Recent Tokenization: CMB International Asset Management (CMBI), a Hong Kong subsidiary of China Merchants Bank, tokenized a $3.8 billion money market fund on BNB Chain last week, amid the momentum dip.
Financial Losses: Stablecoin companies in Hong Kong reported double-digit losses after August 1 enforcement of new regulations.
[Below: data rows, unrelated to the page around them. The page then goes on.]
/-! ### The obligation -/

/-- Without a mesh enrolment that holds, a device in PRODUCTION enrols no owner. -/
theorem ownerEnrol_unmeshed {s : State} {id : WorkId} {w : Work} (hn : canNumber s = true) (hw : Waits s id 0x50 w)
    (hform : enrolFormOk w.input 1 = true) (hd : s.life.decided = 2) (hmesh : meshValid s = none) :
    EndsWork (.ownerEnrol id) s w .policy 0 [] fun t => t.adm.owners = s.adm.owners ∧ t.keys = s.keys := by
  have hmesh' : meshValid (taken w s) = none := hmesh
  have hd' : (taken w s).life.decided = 2 := hd
  have hexec : exec (.ownerEnrol id) s = .next (withWork id 0x50 doOwnerEnrol s) := congrArg Host.Outcome.next (if_pos hn)
  refine endsWork_finish hexec hw ?_ ⟨by simp [taken], by simp [taken]⟩
  simp [doOwnerEnrol, hform, hd', hmesh']

/-- Settles O30: an enrolment is what the body says before its ceremony, which changes of it only the journal and leaves a
root with a sound CHECK in its slot (`SlotKept.ceremonyOk`); a retirement clears the owner after its leaves. -/
theorem ownersAndAccords : Obligations.OwnersAndAccords := by
  unfold Obligations.OwnersAndAccords
  intro s id w b f
  refine ⟨ownerEnrol_unmeshed, fun a hn hw hform hd h1 h63 hmesh hfree hid ha => ⟨fun hnone => ?_, fun i hask hdraw hslot hq => ?_⟩,
    fun a hn hw hform hz hid ha => officialSet_sets hn hw hform hz hid ha, fun a => ?_, ?_,
    fun a => accordCancel_frees⟩
  · obtain ⟨t, ht, hdone, howner, -⟩ := ownerEnrol_enrols (root := none) hn hw hform hd h1 h63 hmesh hfree hid ha
      (.inl ⟨rfl, hnone⟩)
    refine ⟨t, ht, hdone, ⟨?_, ?_, ?_⟩, ?_, ?_⟩
    all_goals
      rw [howner]
      rfl
  · obtain ⟨t, ht, hdone, howner, hroot⟩ := ownerEnrol_enrols (root := some i) hn hw hform hd h1 h63 hmesh hfree hid ha
      (.inr ⟨rfl, hask, hdraw, hslot, hq⟩)
    refine ⟨t, ht, hdone, ⟨?_, ?_, ?_⟩, ?_, ?_, hroot i rfl⟩
    all_goals
      rw [howner]
      rfl
  · intro g hw hr ha hn
    obtain ⟨t, ht, hdone, hcleared⟩ := ownerRetire_clears hw hr ha hn
    exact ⟨t, ht, hdone, hcleared.enrolled, hcleared.games, hcleared.tickets, hcleared.limits, hcleared.keyRecs, hcleared.accords,
      hcleared.books⟩
  · intro owner hw hn herr
    obtain ⟨t, ht, hdone, hkeys, hseq, hwrote⟩ := accordOpen_adds hw hn herr
    exact ⟨t, ht, hdone, by rw [hkeys]; rfl, hseq, openedAccord w s, by rw [hkeys]; rfl, rfl, rfl, rfl, rfl, rfl, hwrote⟩

end Sys2Proof.Machine
end


section
namespace Sys2Proof.Machine

/-! ### What the bus changes (R341-R347, R360) -/

/-- Only the card controller and the outputs have changed, and no operation has. -/
structure BusOnly (s t : State) : Prop where
  only : t = { s with cards := t.cards, out := t.out }
  ops : t.cards.ops = s.cards.ops

theorem BusOnly.refl (s : State) : BusOnly s s := ⟨rfl, rfl⟩

theorem BusOnly.trans {s t u : State} (h : BusOnly s t) (k : BusOnly t u) : BusOnly s u :=
  ⟨by rw [k.only, h.only], k.ops.trans h.ops⟩
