-- ==== Sys2Proof/Word.lean ====
section
/-! DEFINITION. The word types of the block and the finite tables its state is kept in. -/

namespace Sys2Proof

/-- A byte. -/
abbrev Byte := BitVec 8

/-- A register of the unit: 64 bits (chapter 0, "Registers and access codes"). -/
abbrev Word := BitVec 64

/-- A finite table by number: entries with strictly rising keys. An entry that is not listed has
the default its reader names. -/
abbrev Tbl (α : Type) := List (Nat × α)

/-- A byte-addressed memory in canonical form: strictly rising addresses, no listed zero byte. -/
abbrev Memory := List (Nat × Byte)

/-- Time in nanoseconds of the timebase, the calendar or Warren time. -/
abbrev Ns := Nat

end Sys2Proof
end

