-- ==== Sys2Proof/Decode.lean ====
section
/-! DEFINITION. The commands that words spell: spec/opcode_table.json gives no row any bits. -/

namespace Sys2Proof

/-- The command that a word of `nbits` bits spells by the table: none does. -/
def decodeTableWord (_nbits _w : Nat) : Option Instr := none

end Sys2Proof
end

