-- ==== Sys2Proof/Machine/Codes.lean ====
section
/-! DEFINITION. The check codes the unit computes: CRC-32C (R177), SHA-384 (R62, FIPS 180-4), and the
finite fields of the inline ECC (R197) and of the stripe parity (R235). -/

namespace Sys2Proof.Machine

/-- One bit of the reflected CRC-32C, polynomial 0x82F6_3B78 (R177). -/
def crcBit (c : BitVec 32) : BitVec 32 :=
  if c.getLsbD 0 then (c >>> 1) ^^^ 0x82F63B78#32 else c >>> 1

/-- One byte of CRC-32C. -/
def crcByte (c : BitVec 32) (b : Byte) : BitVec 32 :=
  Nat.repeat crcBit 8 (c ^^^ b.setWidth 32)

/-- CRC-32C: initial value and final exclusive-or all ones (R177). -/
def crc32c (l : List Byte) : BitVec 32 := ~~~ (l.foldl crcByte 0xFFFFFFFF#32)

/-- Round constants 0 to 19 of SHA-384 (FIPS 180-4). -/
def shaK0 : List (BitVec 64) := [
  0x428a2f98d728ae22, 0x7137449123ef65cd, 0xb5c0fbcfec4d3b2f, 0xe9b5dba58189dbbc,
  0x3956c25bf348b538, 0x59f111f1b605d019, 0x923f82a4af194f9b, 0xab1c5ed5da6d8118,
  0xd807aa98a3030242, 0x12835b0145706fbe, 0x243185be4ee4b28c, 0x550c7dc3d5ffb4e2,
  0x72be5d74f27b896f, 0x80deb1fe3b1696b1, 0x9bdc06a725c71235, 0xc19bf174cf692694,
  0xe49b69c19ef14ad2, 0xefbe4786384f25e3, 0x0fc19dc68b8cd5b5, 0x240ca1cc77ac9c65]

/-- Round constants 20 to 39 of SHA-384 (FIPS 180-4). -/
def shaK1 : List (BitVec 64) := [
  0x2de92c6f592b0275, 0x4a7484aa6ea6e483, 0x5cb0a9dcbd41fbd4, 0x76f988da831153b5,
  0x983e5152ee66dfab, 0xa831c66d2db43210, 0xb00327c898fb213f, 0xbf597fc7beef0ee4,
  0xc6e00bf33da88fc2, 0xd5a79147930aa725, 0x06ca6351e003826f, 0x142929670a0e6e70,
  0x27b70a8546d22ffc, 0x2e1b21385c26c926, 0x4d2c6dfc5ac42aed, 0x53380d139d95b3df,
  0x650a73548baf63de, 0x766a0abb3c77b2a8, 0x81c2c92e47edaee6, 0x92722c851482353b]

/-- Round constants 40 to 59 of SHA-384 (FIPS 180-4). -/
def shaK2 : List (BitVec 64) := [
  0xa2bfe8a14cf10364, 0xa81a664bbc423001, 0xc24b8b70d0f89791, 0xc76c51a30654be30,
  0xd192e819d6ef5218, 0xd69906245565a910, 0xf40e35855771202a, 0x106aa07032bbd1b8,
  0x19a4c116b8d2d0c8, 0x1e376c085141ab53, 0x2748774cdf8eeb99, 0x34b0bcb5e19b48a8,
  0x391c0cb3c5c95a63, 0x4ed8aa4ae3418acb, 0x5b9cca4f7763e373, 0x682e6ff3d6b2b8a3,
  0x748f82ee5defb2fc, 0x78a5636f43172f60, 0x84c87814a1f0ab72, 0x8cc702081a6439ec]

/-- Round constants 60 to 79 of SHA-384 (FIPS 180-4). -/
def shaK3 : List (BitVec 64) := [
  0x90befffa23631e28, 0xa4506cebde82bde9, 0xbef9a3f7b2c67915, 0xc67178f2e372532b,
  0xca273eceea26619c, 0xd186b8c721c0c207, 0xeada7dd6cde0eb1e, 0xf57d4f7fee6ed178,
  0x06f067aa72176fba, 0x0a637dc5a2c898a6, 0x113f9804bef90dae, 0x1b710b35131c471b,
  0x28db77f523047d84, 0x32caab7b40c72493, 0x3c9ebe0a15c9bebc, 0x431d67c49c100d4c,
  0x4cc5d4becb3e42b6, 0x597f299cfc657e2a, 0x5fcb6fab3ad6faec, 0x6c44198c4a475817]

/-- The round constants of SHA-384. -/
def shaK : List (BitVec 64) := shaK0 ++ shaK1 ++ shaK2 ++ shaK3

/-- The initial hash value of SHA-384 (FIPS 180-4). -/
def shaInit : List (BitVec 64) := [
  0xcbbb9d5dc1059ed8, 0x629a292a367cd507, 0x9159015a3070dd17, 0x152fecd8f70e5939,
  0x67332667ffc00b31, 0x8eb44a8768581511, 0xdb0c2e0d64f98fa7, 0x47b5481dbefa4fa4]

/-- The eight bytes of a big-endian word. -/
def be64 (l : List Byte) : BitVec 64 := l.foldl (fun a b => (a <<< 8) ||| b.setWidth 64) 0

/-- A word as eight big-endian bytes. -/
def toBe64 (w : BitVec 64) : List Byte := (leBytes 8 w.toNat).reverse

/-- The padding of FIPS 180-4 for a message of `n` bytes. -/
def shaPad (n : Nat) : List Byte :=
  [0x80] ++ List.replicate ((239 - n % 128) % 128) 0 ++ (leBytes 16 (8 * n)).reverse

/-- The message schedule: words so far in reverse, extended `n` times. -/
def shaSched : Nat → List (BitVec 64) → List (BitVec 64)
  | 0, w => w
  | n + 1, w =>
    let x := w.getD 1 0
    let y := w.getD 14 0
    let s1 := x.rotateRight 19 ^^^ x.rotateRight 61 ^^^ (x >>> 6)
    let s0 := y.rotateRight 1 ^^^ y.rotateRight 8 ^^^ (y >>> 7)
    shaSched n ((s1 + w.getD 6 0 + s0 + w.getD 15 0) :: w)

/-- One round on the working variables a to h. -/
def shaRound (v : List (BitVec 64)) (kw : BitVec 64 × BitVec 64) : List (BitVec 64) :=
  match v with
  | [a, b, c, d, e, f, g, h] =>
    let s1 := e.rotateRight 14 ^^^ e.rotateRight 18 ^^^ e.rotateRight 41
    let t1 := h + s1 + ((e &&& f) ^^^ (~~~e &&& g)) + kw.1 + kw.2
    let s0 := a.rotateRight 28 ^^^ a.rotateRight 34 ^^^ a.rotateRight 39
    let t2 := s0 + ((a &&& b) ^^^ (a &&& c) ^^^ (b &&& c))
    [t1 + t2, a, b, c, d + t1, e, f, g]
  | v => v

/-- One 128-byte block. -/
def shaBlock (h : List (BitVec 64)) (blk : List Byte) : List (BitVec 64) :=
  let w16 := (List.range 16).map fun i => be64 (slice blk (8 * i) 8)
  let w := (shaSched 64 w16.reverse).reverse
  List.zipWith (· + ·) h ((shaK.zip w).foldl shaRound h)

/-- All the blocks of a padded message. -/
def shaBlocks : Nat → List (BitVec 64) → List Byte → List (BitVec 64)
  | 0, h, _ => h
  | n + 1, h, l => shaBlocks n (shaBlock h (l.take 128)) (l.drop 128)

/-- The SHA-384 digest of a message, 48 bytes (R62). -/
def sha384 (m : List Byte) : List Byte :=
  let p := m ++ shaPad m.length
  ((shaBlocks (p.length / 128) shaInit p).take 6).flatMap toBe64

end Sys2Proof.Machine
end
Fraud Warnings: SFC's Ye Zhiheng cautioned of heightened risks under the framework.
Critical Analysis
The article incisively captures Beijing's regulatory u-turn as a masterstroke of central control, halting Ant and JD.com's stablecoin ambitions in Hong Kong to preserve PBoC sovereignty—a move that aligns with China's broader aversion to private digital currencies amid its e-CNY push. The "right of coinage" quote is a gem, underscoring the philosophical clash between state monopoly and private innovation, while the 36 applications highlight Hong Kong's ambition clashing with mainland caution. However, the narrative risks overemphasizing a "cooling" without quantifying impacts: Caixin's deleted report and brokerages' pause suggest selective enforcement, not outright bans, potentially allowing controlled CNH pilots to advance yuan internationalization. The $3.8 billion CMBI tokenization on BNB Chain, despite the tide, signals selective progress, but the article underplays irony—Hong Kong's regime, meant to challenge USD dominance, now risks amplifying it under U.S.-China tensions. Losses from August 1 regulations amplify the cautionary tale, but the piece glosses over global context: the GENIUS Act's U.S. clarity and MiCA's audits contrast China's opacity, potentially driving offshore flows to Singapore or Dubai. Overall, it's a sharp exposé on sovereignty but could balance with Hong Kong's resilience, amplifying the story's nuance in a $3.81 trillion market of geopolitical chess.
Supporting Data
Metric | Value | Context | Source |
Supporting Companies | Ant Group, JD.com | Halted stablecoin/pilot participation | Financial Times |
HK Stablecoin Applications | 36 | Most expected to fail; August 2025 regime | Hong Kong SFC |
CMBI Tokenized Fund | $3.8 billion MMF | On BNB Chain, last week | CMBI Announcement |
HK Stablecoin Losses | Double-digit % | Post-August 1 enforcement | Stablecoin Companies |
CNH Pilot Partnerships | N/A | Potential with Ant/SBI for offshore yuan | Financial Times |
Global Stablecoin Market | $286 billion | USD dominance 98% | CoinMarketCap |
Conclusion
Chinese tech giants' halt to Hong Kong stablecoin plans, at Beijing's behest, exposes the PBoC's sovereignty over digital coinage, stalling Ant and JD.com's ambitions amid 36 applications under the August regime. Double-digit losses and brokerages' RWA pause highlight the chill, but CMBI's $3.8 billion fund on BNB Chain shows selective progress. As Bitcoin dips and tensions rise, this underscores China's controlled push for CNH, contrasting U.S. GENIUS clarity. In a $3.81 trillion market of fear and control, Hong Kong's hub status hangs in the balance—Beijing's leash could strangle innovation or steer it toward yuan supremacy.